这件事,一直存在我的心头,时不时的跳出来糟蹋我的心情,让我心绪不宁。

我知道我的脸色很难看,我控制不了自己,对夜的在乎对夜身份的飘忽,总是让我不知道该怎么办。

“你的脑子就是想太多了。”手指敲上我的脑袋,“不把自己给你,你觉得我捉摸不定,把自己给你,你又会觉得委屈了我,陪你御敌你心疼,烧饭做菜你不舍,别想破了你的脑袋,也别为难了我,夜就是夜。”

也是,现在的我已经不如当初潇洒,可以不管不顾夜做什么,以前踩点接任务都是他也没出过事,现在他只要消失个片刻就会想是不是有危险了,可是丢在后院摆弄饭菜,我又觉得不该让他如此委屈。

夜就是夜!

无论他是什么身份,兰陵煜也好,煮饭公也好,他就是夜!

他按着手指,嘿嘿冷笑,“现在说完了正事,是不是该继续我们刚才的工作?”

“什么事?”我眉眼一动,装无辜,“和我一起滚草地的事?”

话才出口,我的身体已经动了,飞快的往前冲,最后一个字落地,人已在十丈开外。

“小心……”我只顾回头看他,辽阔地带根本没放心思在前面的路上,脚下狂奔中听到夜的声音。

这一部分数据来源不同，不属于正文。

/-- A ceiling that has come down is a request where the present or the pending FCODE stands above it (R365, R369,
R453). -/
def State.reclamp (s : State) (die v : Nat) : State :=
  let x := s.vf die v
  let c := s.ceiling die v
  if c < x.fcode ∨ c < x.pend.getD 0 then s.request die v (x.pend.getD x.fcode) else s

/-- The keys of `State.sampled` for the supervisor's request, the monitor, sensors and regions' ceilings. -/
def freqKey (die v : Nat) : Nat := 2 ^ 21 + vfKey die v
/-- The key of a tile's last sensor sample. -/
def sensKey (pt : Nat) : Nat := 2 ^ 22 + pt
/-- The key of the last sample at which a region's thermal ceiling came down. -/
def coolKey (die v : Nat) : Nat := 2 ^ 23 + vfKey die v
/-- The key of the last power window. -/
def powerKey : Nat := 2 ^ 24

/-- The monitor's request of this CYCLE undone: the supervisor's prevails (R365). -/
def State.overrule (s : State) (die v : Nat) : State :=
  let x := s.vf die v
  match x.before with
  | some (at_, st, f, p, k) =>
    if at_ = s.cycle then s.setVf die v { x with st := st, fcode := f, pend := p, step := k, before := none } else s
  | none => s

/-- What happens to a region's ramp in the CYCLE of a monitor's request happens to what the request replaced, too: a step that
ends or begins there is not undone with the request (R365, R366). -/
def State.onRamp (s : State) (die v : Nat) (f : State → State) : State :=
  let t := f s
  match (s.vf die v).before with
  | some (at_, _, _, _, _) =>
    if at_ = s.cycle then
      let o := (f (s.overrule die v)).vf die v
      t.setVf die v { t.vf die v with before := some (at_, o.st, o.fcode, o.pend, o.step) }
    else t
  | none => t

/-- The step in progress of a region ends, if there is one, and the ramp goes on (R366, R368). -/
def State.stepDone (s : State) (die v : Nat) : State :=
  let x := s.vf die v
  match x.step with
  | none => s
  | some up =>
    let u := s.vcode die v
    let s1 := s.setVf die v { x with step := none, vcode := some (if up then u + 1 else u - 1) }
    let s2 := if x.want.isSome && s1.guardAck die v then
        s1.setVf die v { s1.vf die v with guard := true, want := none } else s1
    s2.ramp die v

/-- MON and the limits of a region written; a FCEIL lowered below the present FCODE is a request for it (R364, R365). -/
def State.writeLimits (s : State) (die v : Nat) (w : Word64) : State :=
  let s1 := s.setReg die 0x48 v (BitVec.ofNat 64 (fld w 8 17 * 256))
  if s1.fceil die v < s.fceil die v ∧ s1.fceil die v < (s.vf die v).fcode then
    (State.overrule { s1 with sampled := tset s1.sampled (freqKey die v) s.cycle } die v).request die v (s1.fceil die v)
  else s1

/-- A write of VFCTL: MON and the limits, and the request that FREQ places (R364, R365). -/
def State.writeVfctl (s : State) (die v : Nat) (w : Word64) : State :=
  let s1 := s.writeLimits die v w
  (State.overrule { s1 with sampled := tset s1.sampled (freqKey die v) s.cycle } die v).request die v (fld w 0 8)

/-- VOLTAGE_STEP_END: the step in progress ends, and the region moves; a burst that waits for the guard has it when the
voltage suffices (R366, R368). -/
def execVoltageStepEnd (die v : Nat) (s : State) : Out :=
  if (s.vf die v).step.isNone then stall s else .next (s.onRamp die v fun s => s.stepDone die v)

/-! ### The monitor (R367) -/

/-- A switch entry of a tile takes a token over the border of its voltage-frequency region, on either side (R30). -/
def overBorder (pt : Nat) (p : Parcel) : Bool :=
  let across (side : Nat) : Bool := match neighbour pt side with | some q => ptVf q != ptVf pt | none => false
  bit p 0 && ((decide (fld p 20 6 < 0x20) && across (fld p 20 6 / 8)) || (decide (fld p 26 6 < 0x20) && across (fld p 26 6 / 8)))

/-- A region has a border stream. -/
def State.hasBorder (s : State) (die v : Nat) : Bool :=
  s.tiles.any fun t => ptDie t.1 == die && vfNo t.1 == v &&
    ((t.2.sw.data ++ t.2.sw.ctl).any fun p => overBorder t.1 p.2)

/-- The counts of a window: FULL as the elastic buffers that the region receives have stood, BLK at most as many cycles as a full
one of a neighbour could refuse it, since a cycle in which the region sends nothing refuses nothing (R367; log entry 29). -/
def Vf.countsOk (x : Vf) (full blk : Nat) : Bool :=
  decide (full = Nat.min 4096 (x.full / 40) ∧ blk ≤ Nat.min 4096 (x.blocked / 40))

/-- The monitor's request; what the region was before it is kept for this CYCLE (R365). -/
def State.monitorRequest (s : State) (die v f : Nat) : State :=
  let x := s.vf die v
  let t := s.request die v f
  t.setVf die v { t.vf die v with before := some (s.cycle, x.st, x.fcode, x.pend, x.step) }

/-- MONITOR_WINDOW_END: a window of 4096 of the region's cycles has ended with these counts (R363, R365, R367; log entry 29). -/
def execMonitorWindowEnd (die v full blk : Nat) (s : State) : Out :=
  let x := s.vf die v
  let s1 := s.setVf die v { x with window := x.clock s.cycle, full := 0, blocked := 0 }
  if !bit (s.reg die 0x48 v) 24 ∨ !s.hasBorder die v ∨ !x.countsOk full blk ∨ x.clock s.cycle < x.window + 4096 then stall s
  else if tget s.sampled (freqKey die v) = some s.cycle then .next s1
  else if 1024 ≤ full ∧ blk < 256 then .next (s1.monitorRequest die v (x.fcode + 4))
  else if 1024 ≤ blk ∧ full < 256 then .next (s1.monitorRequest die v (x.fcode - 4))
  else .next s1

/-! ### The guard step (R368) -/

/-- A region's request for a raise can be granted. -/
def State.grantable (s : State) (die v : Nat) : Bool :=
  let x := s.vf die v
  x.want.isSome && x.step.isNone && !s.guardAck die v

/-- GUARD_GRANT: the die grants a raise of one step, oldest request first, to four regions a nanosecond at most, and none
in an overcurrent (R368, R453). -/
def execGuardGrant (die v : Nat) (s : State) : Out :=
  let x := s.vf die v
  let d := s.die die
  let n := if d.grants.1 = s.cycle then d.grants.2 else 0
  let older := (List.range 36).any fun k =>
    s.grantable die k && decide ((s.vf die k).want.getD 0 < x.want.getD 0)
  if !s.grantable die v ∨ older ∨ 4 ≤ n ∨ x.current then stall s
  else .next ((s.setDie die { d with grants := (s.cycle, n + 1) }).onRamp die v fun s =>
    s.setVf die v { s.vf die v with st := 1, step := some true })

/-- GUARD_RELEASE: 256 cycles of the region have passed without a burst (R363, R366, R368). -/
def execGuardRelease (die v : Nat) (s : State) : Out :=
  let x := s.vf die v
  if !x.guard ∨ x.want.isSome ∨ x.clock s.cycle < x.lastBurst + 256 then stall s
  else .next (s.onRamp die v fun s =>
    let y : Vf := { s.vf die v with guard := false }
    (s.setVf die v (if y.st = 0 then { y with st := 2 } else y)).ramp die v)

/-! ### The curve and the budget (R339, R363, R370) -/

/-- The sixteen entries never fall and none is above 48 (R363). -/
def curveOk (c : List Nat) : Bool := (c.all fun x => decide (x ≤ 48)) && (c.zip c.tail).all fun p => decide (p.1 ≤ p.2)

/-- A region's voltage is held while the curve changes, and rises to what its frequency then needs (R363, R366). -/
def State.holdVoltage (s t : State) (die v : Nat) : State :=
  t.onRamp die v fun t =>
    let x := t.vf die v
    let t1 := t.setVf die v { x with vcode := some (s.vcode die v) }
    if t1.vcode die v < t1.vreq die x.fcode ∧ x.st ≠ 1 then
      (t1.setVf die v { t1.vf die v with st := 1 }).ramp die v
    else t1

/-- A write of CURVELO or CURVEHI; one that R363 refuses changes nothing. -/
def State.writeCurve (s : State) (die num : Nat) (w : Word64) : State :=
  let t := s.setReg die num 0 (BitVec.ofNat 64 ((List.range 8).foldl (fun a k => a + fld w (8 * k) 6 * 2 ^ (8 * k)) 0))
  if curveOk ((List.range 16).map (t.curve die)) then (List.range 36).foldl (fun t v => s.holdVoltage t die v) t else s

/-- NARROW is posted to the stages of a cluster whose rung, or the one that they are loading, is above the permitted one (R339,
R370). -/
def State.postNarrow (s : State) (cl : Nat) : State :=
  let post (la : Launch) (st : Stage) : Stage :=
    if s.homeCl (la.stageCtx st) = cl ∧ s.rungCap (la.stageCtx st) < st.cur then { st with narrow := true } else st
  { s with launches := s.launches.map fun l => (l.1, { l.2 with stages := l.2.stages.map (post l.2) }) }

/-- A write of RUNGCAP (R339, R370). -/
def State.writeRungcap (s : State) (die k : Nat) (w : Word64) : State :=
  (s.setReg die 0x50 k (BitVec.ofNat 64 (fld w 0 2))).postNarrow (die * 6 + k)

/-! ### Sensors and trips (R347, R369, R395, R453) -/

/-- A signed quarter-degree field (R369). -/
def degrees (w : Word64) (i : Nat) : Int := (BitVec.ofNat 16 (fld w i 16)).toInt

/-- The tiles of a voltage-frequency region of a die. -/
def vfTiles (die v : Nat) : List Nat :=
  ((List.range 96).map fun t => ptOf die (v / 6) t).filter fun pt => vfNo pt == v

/-- A tile's last reading (R369). -/
def State.tsens (s : State) (pt : Nat) : Int := degrees (s.reg (ptDie pt) 0x4D (pt % 576)) 0

/-- A trip sets TRIPSTAT and writes a record (R452, R453). -/
def State.tripped (s : State) (die k : Nat) (cls : ErrClass) (type : Nat) : State :=
  ((s.setReg die 0x6B 0 (setFld (s.reg die 0x6B 0) k 1 1)).stamp (regKey die 0x6B 0) (2 ^ k)).errRecord die .global cls 27
    type 0 0 0

/-- A context that holds a tile of a tripped region is pre-empted, and its posted migration is cancelled (R348, R453). -/
def Ctx.trip (x : Ctx) (now : Nat) : Ctx :=
  if x.st.holding then { x with preempt := some now, suspBy := 0, migr := none } else x

/-- A thermal trip of a tile's region (R453). -/
def State.thermalTrip (s : State) (die v : Nat) : State :=
  let pts := vfTiles die v
  let cs := (pts.filterMap s.owner).dedup
  let s1 := s.setVf die v { s.vf die v with thermal := some (s.ffloor die v) }
  let s2 := cs.foldl (fun s c => s.modCtx c (·.trip s.cycle)) s1
  (State.tripped { s2 with noPlace := (s2.noPlace.filter fun p => !pts.contains p) ++ pts } die 0 .uc 0x34).reclamp die v

/-- A thermal shutdown: every clock stops and the host link drops; the next start finds SHUT (R452, R453). -/
def State.shutDown (s : State) : State := { s with shutdown := true, hostUp := false }

/-- A threshold's arming after a sample: whether it is a crossing, and whether it is armed now (R369). -/
def crossing (armed : Bool) (t thr : Int) : Bool × Bool :=
  if thr ≤ t then (armed, false) else (false, armed || decide (t < thr - 8))

/-- THROT of a tile (R369). -/
def State.throt (s : State) (pt : Nat) : Int := degrees (s.reg (ptDie pt) 0x4E (pt % 576)) 16

/-- A region's thermal ceiling after a sample of one of its tiles: down once a sample while a tile is hot; up once all have
been sampled and are cool (R369, R453). -/
def State.coolRegion (s : State) (die v : Nat) (thr t : Int) : State :=
  let x := s.vf die v
  let pts := vfTiles die v
  if thr ≤ t then
    if tget s.sampled (coolKey die v) = some s.cycle then s
    else
      State.reclamp (State.setVf { s with sampled := tset s.sampled (coolKey die v) s.cycle } die v
        { x with thermal := some (Nat.max 16 (Nat.min (x.fcode - 4) (x.thermal.getD 132))) }) die v
  else if (pts.all fun p => decide (tget s.sampled (sensKey p) = some s.cycle ∧ s.tsens p < s.throt p - 8)) then
    let s1 : State := { s with noPlace := s.noPlace.filter fun p => !pts.contains p }
    match x.thermal with
    | none => s1
    | some c => s1.setVf die v { x with thermal := if c + 4 < s.fceil die v then some (c + 4) else none }
  else s

/-- THERMAL_SAMPLE: a tile's sensor is sampled every 10 µs, and its crossings act (R347, R369, R395, R453). -/
def execThermalSample (die tile : Nat) (reading : BitVec 16) (s : State) : Out :=
  let pt := die * 576 + tile
  if 8 ≤ die ∨ 576 ≤ tile ∨ s.cycle % 10000 ≠ 0 ∨ tget s.sampled (sensKey pt) = some s.cycle then stall s
  else
    let t := reading.toInt
    let cfg := s.reg die 0x4E tile
    let v := vfNo pt
    let x := tgetD s.sensors pt {}
    let mig := crossing x.mig t (degrees cfg 0)
    let thr := crossing x.thr t (degrees cfg 16)
    let trip := crossing x.trip t (degrees cfg 32)
    let s1 := (State.setReg { s with
      sampled := tset s.sampled (sensKey pt) s.cycle
      sensors := tset s.sensors pt { mig := mig.2, thr := thr.2, trip := trip.2 } } die 0x4D tile
        (BitVec.ofNat 64 reading.toNat)).coolRegion die v (degrees cfg 16) t
    let s2 := match mig.1, s.owner pt with
      | true, some c => s1.raise die { cause := causeThermal, ctx := c, info := BitVec.ofNat 64 (tile * 2 ^ 16 + reading.toNat) }
      | _, _ => s1
    let s3 := if trip.1 then s2.thermalTrip die v else s2
    .next (if degrees cfg 32 + 40 ≤ t then s3.shutDown else s3)

/-- The highest FCODE whose voltage is at or below a supply (R453). -/
def State.fcodeAt (s : State) (die supply : Nat) : Option Nat :=
  ((List.range 117).reverse.find? fun k => decide (s.vreq die (16 + k) ≤ supply)).map (16 + ·)

/-- UNDERVOLTAGE: the supply of a region, read as a VCODE, is more than two steps below what its frequency needs (R453). -/
def execUndervoltage (die v supply : Nat) (s : State) : Out :=
  let x := s.vf die v
  if 8 ≤ die ∨ 36 ≤ v ∨ s.vreq die x.fcode ≤ supply + 2 then stall s
  else
    let y := match s.fcodeAt die supply with
      | some f => { x with fcode := f, stretch := false }
      | none => { x with fcode := 16, stretch := true }
    .next ((s.setVf die v y).tripped die 1 .ce 0x30)

/-- SUPPLY_REACHES_VREQ: the supply reaches vreq(16), and the clock is no longer stretched (R453). -/
def execSupplyReachesVreq (die v : Nat) (s : State) : Out :=
  let x := s.vf die v
  if x.stretch then .next (s.setVf die v { x with stretch := false }) else stall s

/-- OVERCURRENT: every region of the die gets a ceiling at FFLOOR, and guard grants stop (R453). -/
def execOvercurrent (die : Nat) (s : State) : Out :=
  if 8 ≤ die ∨ (s.vf die 0).current then stall s
  else
    let s1 := (List.range 36).foldl (fun s v => (s.setVf die v { s.vf die v with current := true }).reclamp die v) s
    .next (s1.tripped die 2 .ce 0x31)
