-- ==== Sys2Proof/Machine/Start.lean ====
section
/-! DEFINITION. Starts, cold and warm: the eight steps, what they clear and keep, and what a failing step does (R9, R32,
R36, R382 to R387, R410, R443, R445, R451, R452, R454, R455). -/

namespace Sys2Proof.Machine

/-! ### What a start keeps (R9, R382, R387, R410, R445, R452) -/

/-- The bits of a register's instance that are retained over a warm start. -/
def retained (num inst : Nat) (links : Bool) : Word64 :=
  match num with
  | 0x51 | 0x53 | 0x55 | 0x65 => 0xFFFFFFFFFFFFFFFF
  | 0x6B => 0x10
  | 0x6C => if links ∧ 3 ≤ inst then 0x801F00000000FFFF else 0xFFFF
  | _ => 0

/-- The registers after a start: what is retained over a warm one; every other field at its reset value. -/
def State.keptRegs (s : State) (cold links : Bool) : Tbl Word64 :=
  if cold then []
  else (s.regs.map fun p => (p.1, p.2 &&& retained (p.1 / 4096 % 256) (p.1 % 4096) links)).filter fun p => p.2 != 0

/-- An address is not this package's to scrub: HOST memory, and the HBM4E of peers (R126, R383). -/
def keptByte (pa : Nat) : Bool := !paHbm pa && !paFar pa

/-- Step 8 of a start ran on a die (R455). -/
def State.testedNow (s : State) (die : Nat) : Bool := (s.die die).up && !(s.die die).noTiles

/-- Self-test's fence bits once step 8 has run where it runs: a bit that a write has asked to clear goes there, unless the test
sets it again (R410). -/
def State.passedFence (s : State) : Tbl Nat :=
  (s.testFence.map fun p =>
    if s.testedNow (ptDie p.1) then (p.1, (BitVec.ofNat 13 (p.2 % 8192) &&& ~~~(BitVec.ofNat 13 (p.2 / 8192))).toNat)
    else p).filter fun p => p.2 != 0

/-- Everything that a start clears, cleared (R383): `keep` keeps memory, `links` keeps trained links. -/
def State.scrubbed (s : State) (cold keep links : Bool) : State :=
  { State.reset with
    mem := if keep then s.mem else s.mem.filter fun c => keptByte c.1
    memPoison := if keep then s.memPoison else s.memPoison.filter fun g => keptByte (48 * g)
    written := if keep then s.written else [], nextImage := s.nextImage
    regs := s.keptRegs cold links
    testFence := if cold then [] else s.testFence
    msix := s.msix ++ (if cold || !s.hostUp then [] else
      ((s.ports.filter fun p => p.2.lstat ≠ (0 : Word64)).map fun p => (p.1, 0)))
    nextLaunch := s.nextLaunch, nextColl := s.nextColl, nextQop := s.nextQop
    hostUp := s.hostUp, retMem := !cold && s.retMem, retLink := !cold && s.retLink
    upset := s.upset, sched := s.sched, rr := s.rr, freeCtr := s.freeCtr }

/-! ### The outcome of a die's start (R454, R455) -/

/-! ### Firmware images (R384) -/

/-- KIND of a firmware image. -/
def fwKind (im : List Byte) : Nat := bfield im 6 2
/-- The body of a firmware image, LENGTH bytes after the header. -/
def fwBody (im : List Byte) : List Byte := (im.drop 256).take (bfield im 8 8)
/-- DIGEST of a firmware image. -/
def fwDigest (im : List Byte) : List Byte := (im.drop 16).take 64
/-- PUBKEY of a firmware image. -/
def fwKey (im : List Byte) : List Byte := (im.drop 144).take 32

/-- A firmware image is accepted: a whole image of version 1, whose key has the fused hash, whose digest is that of its body,
and whose signature of the digest verifies (R384). -/
def fwOk (keyHash im : List Byte) : Bool :=
  decide (bfield im 0 4 = 0x31574643 ∧ bfield im 4 2 = 1 ∧ 256 + bfield im 8 8 ≤ im.length) &&
  sha512 (fwKey im) == keyHash && fwDigest im == sha512 (fwBody im) &&
  edVerify (fwKey im) (fwDigest im) ((im.drop 80).take 64)

/-- The image of a KIND that a die finds. -/
def imageOf (o : StartObs) (die k : Nat) : Option (List Byte) :=
  (o.images.find? fun p => p.1 == die && fwKind p.2 == k).map (·.2)

/-- The kinds whose images a die refuses (R384, R454). -/
def refusedKinds (o : StartObs) (die : Nat) : List Nat :=
  (List.range 3).filter fun k => !(match imageOf o die k with | some im => fwOk o.keyHash im | none => false)

/-- The digests of a die's images, by kind. -/
def imageDigests (o : StartObs) (die : Nat) : List (List Byte) :=
  (List.range 3).map fun k => (imageOf o die k).elim [] fwDigest

/-- What a die finds in a list. -/
def foundAt (l : List (Nat × Nat)) (die : Nat) : List Nat := (l.filter fun p => p.1 == die).map (·.2)

/-- How a die's start goes. -/
structure DieStart where
  /-- The steps that failed. -/
  steps  : List Nat
  /-- It stops: step 1, 2 or 3, or its supervisor's image. -/
  stops  : Bool
  offs : List Nat
  kinds  : List Nat
  links  : List Nat
  deriving DecidableEq, Repr

/-- The steps that a start runs (R383). -/
def runsStep (cold keep links : Bool) (k : Nat) : Bool :=
  decide (1 ≤ k ∧ k ≤ 8) && (k != 4 || cold) && (k != 5 || !keep) && (k != 7 || !links)

/-- The start of a die, from what it finds: a step after the one that stops the die is not run, nor is step 8 without its
image (R454, R455). -/
def dieStart (o : StartObs) (cold keep links : Bool) (die : Nat) : DieStart :=
  let early := (foundAt o.failStep die).filter fun k => decide (1 ≤ k ∧ k ≤ 3)
  let last0 := early.foldl Nat.min 9
  let kinds := if last0 < 9 then [] else refusedKinds o die
  let last := if last0 < 9 then last0 else if kinds.contains 0 then 6 else 8
  let ran (k : Nat) : Bool := runsStep cold keep links k && decide (k ≤ last) && (k != 8 || !kinds.contains 2)
  let offs := if ran 4 || ran 5 then (foundAt o.hbmFail die).filter fun k => decide (k < 2) else []
  let ls := if ran 7 then foundAt o.linkFail die else []
  let fails (k : Nat) : Bool := match k with
    | 4 => offs ≠ [] && !(foundAt o.failStep die).contains 5
    | 5 => offs ≠ [] && (!cold || (foundAt o.failStep die).contains 5)
    | 6 => kinds ≠ []
    | 7 => ls ≠ []
    | 8 => o.fence.any fun p => ptDie p.1 == die
    | _ => early.contains k
  { steps := ((List.range 9).filter fun k => ran k && fails k), stops := decide (last < 8), offs := offs, kinds := kinds
    links := ls }

/-- STARTSTAT (R454). -/
def DieStart.stat (d : DieStart) : Word64 :=
  let bits (l : List Nat) : Nat := l.dedup.foldl (fun a k => a + 2 ^ k) 0
  BitVec.ofNat 64 (2 ^ 15 + d.steps.headD 0 * 2 ^ 11 + bits d.kinds * 2 ^ 8 + bits d.offs)

/-- MEAS extended by the digests of the images that a die accepts, in KIND order (R384, R386). -/
def measure (digests : List (List Byte)) (refused : List Nat) : List Byte :=
  (List.range 3).foldl (fun m k =>
    if refused.contains k ∨ (refused.contains 0 ∧ 0 < k) then m
    else match digests[k]? with | some d => sha512 (m ++ d) | none => m) (List.replicate 64 0)

/-- MEAS of a die set, eight bytes to an instance, the first in the lowest (R4, R387). -/
def State.setMeas (s : State) (die : Nat) (m : List Byte) : State :=
  (List.range 8).foldl (fun s k => s.setReg die 0x5D k (BitVec.ofNat 64 (bfield m (8 * k) 8))) s

/-- The ports of a die are trained (R383 step 7, R445): the die-to-die ports at every start, the others unless kept; a die that
stops has none in service (R455). -/
def State.trainLinks (s : State) (die : Nat) (keep : Bool) (down : List Nat) (stops : Bool) : State :=
  ((List.range (regCount die 0x6C)).filter fun i => !keep || stops || decide (i < 3)).foldl
    (fun s i => s.setPort die i (!down.contains i && !stops)) s

/-- A ring link carries traffic only while both of its ports do (R15). -/
def State.joinRings (s : State) : State :=
  ((List.range 8).flatMap fun d => [(d, 0), (d, 1)]).foldl (fun t p =>
    if s.linkUp p.1 p.2 then t
    else match facing p.1 p.2 with | some (d, i) => t.setPort d i false | none => t) s

/-- The system context runs the self-test and housekeeping region on tile 0.0.0 (R36; log entry 28). -/
def State.startSystem (s : State) (code : List Parcel) : State :=
  if (s.die 0).up ∧ !(s.die 0).noTiles then
    s.setCtx 0 { st := .running, code := code, width := 1, height := 1, place := ⟨0, 0, 0⟩, logicals := [0] }
  else s

/-- A die's start takes effect: its state, registers, records, links and supervisor. -/
def State.startDie (s : State) (o : StartObs) (cold keep links : Bool) (die : Nat) : State :=
  let d := dieStart o cold keep links die
  let s1 := s.setDie die
    { up := !d.stops, places := !d.stops && !d.kinds.contains 1, noTiles := d.kinds.contains 2, stackOff := d.offs }
  let s2 := (s1.setReg die 0x6D 0 d.stat).trainLinks die links d.links d.stops
  let s3 := if d.steps.any fun k => decide (k ≤ 3) then s2 else s2.setMeas die (measure (imageDigests o die) d.kinds)
  let s4 := d.steps.foldl (fun s k => s.errRecord die .global .uc 28 (0x37 + k) 0 0 0) s3
  let code := ((o.code.find? fun p => p.1 == die).map (·.2)).getD []
  if d.stops then s4 else s4.setCtx (supId die) { st := .running, code := code }

/-- Step 8 fences the tiles and blocks that fail, on the dies where it ran (R410, R455). -/
def State.startFence (s : State) (fence : List (Nat × Nat)) : State :=
  fence.foldl (fun s p => if s.testedNow (ptDie p.1) then s.fenceTile p.1 p.2 else s) { s with testFence := s.passedFence }

/-- A start (R32, R383, R452, R454, R455). -/
def State.start (s : State) (cold : Bool) (o : StartObs) : State :=
  let keep := !cold && s.retMem
  let links := !cold && s.retLink
  let s1 := s.scrubbed cold keep links
  let hostFails := o.linkFail.contains (0, 32)
  let s2 : State := { s1 with hostUp := (s.hostUp && !cold) || (!links && !hostFails) }
  let s3 := if s.shutdown then (List.range 8).foldl (fun s d => s.setReg d 0x6B 0 0x10) s2 else s2
  (((List.range 8).foldl (fun s d => s.startDie o cold keep links d) s3).joinRings.startSystem o.selfCode).startFence o.fence

/-- COLD_START: a fundamental reset runs the steps cold (R382, R383). -/
def execColdStart (o : StartObs) (s : State) : Out := .next (s.start true o)

/-- RSTCTL_WARM: a write of RSTCTL by the host sets RETMEM and RETLINK, and with WARM starts warm; after a shutdown the next
start is cold (R382, R453). -/
def execRstctlWarm (v : Word64) (o : StartObs) (s : State) : Out :=
  if !s.hostUp ∨ s.shutdown then stall s
  else
    let s1 : State := { s with retMem := bit v 1, retLink := bit v 2 }
    .next (if bit v 0 then s1.start false o else s1)

/-- FUNCTION_LEVEL_RESET: of a virtual function; that of the physical function is a warm start with RETMEM and RETLINK as
set (R382, R451). -/
def execFunctionLevelReset (r : FlrOf) (s : State) : Out :=
  match r with
  | .virtual fn => if fn = 0 ∨ 17 ≤ fn then stall s else .next (s.resetFunction fn)
  | .physical o => if s.shutdown then stall s else .next (s.start false o)

end Sys2Proof.Machine
end

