-- ==== Sys2Proof/Machine/Dispatch.lean ====
section
/-! DEFINITION. One arm per row of the opcode table: the instruction's meaning, one direct call each. -/

namespace Sys2Proof.Machine

open Sys2Proof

根本还来不及消化那两个字眼,我的身体就狠狠的撞上了什么,猝不及防之下内气自动的弹出反撞,耳边只听到一声惨叫,“哎呀!”

“嗷!”我也好不到哪去,对方的内气也几乎是下意识的弹出和我结结实实的来了个对撞。

身体飞掠,我落到一边,当看清来者是谁之后,我收敛了即将出手的攻击,蹲下来惨惨的捂着胸。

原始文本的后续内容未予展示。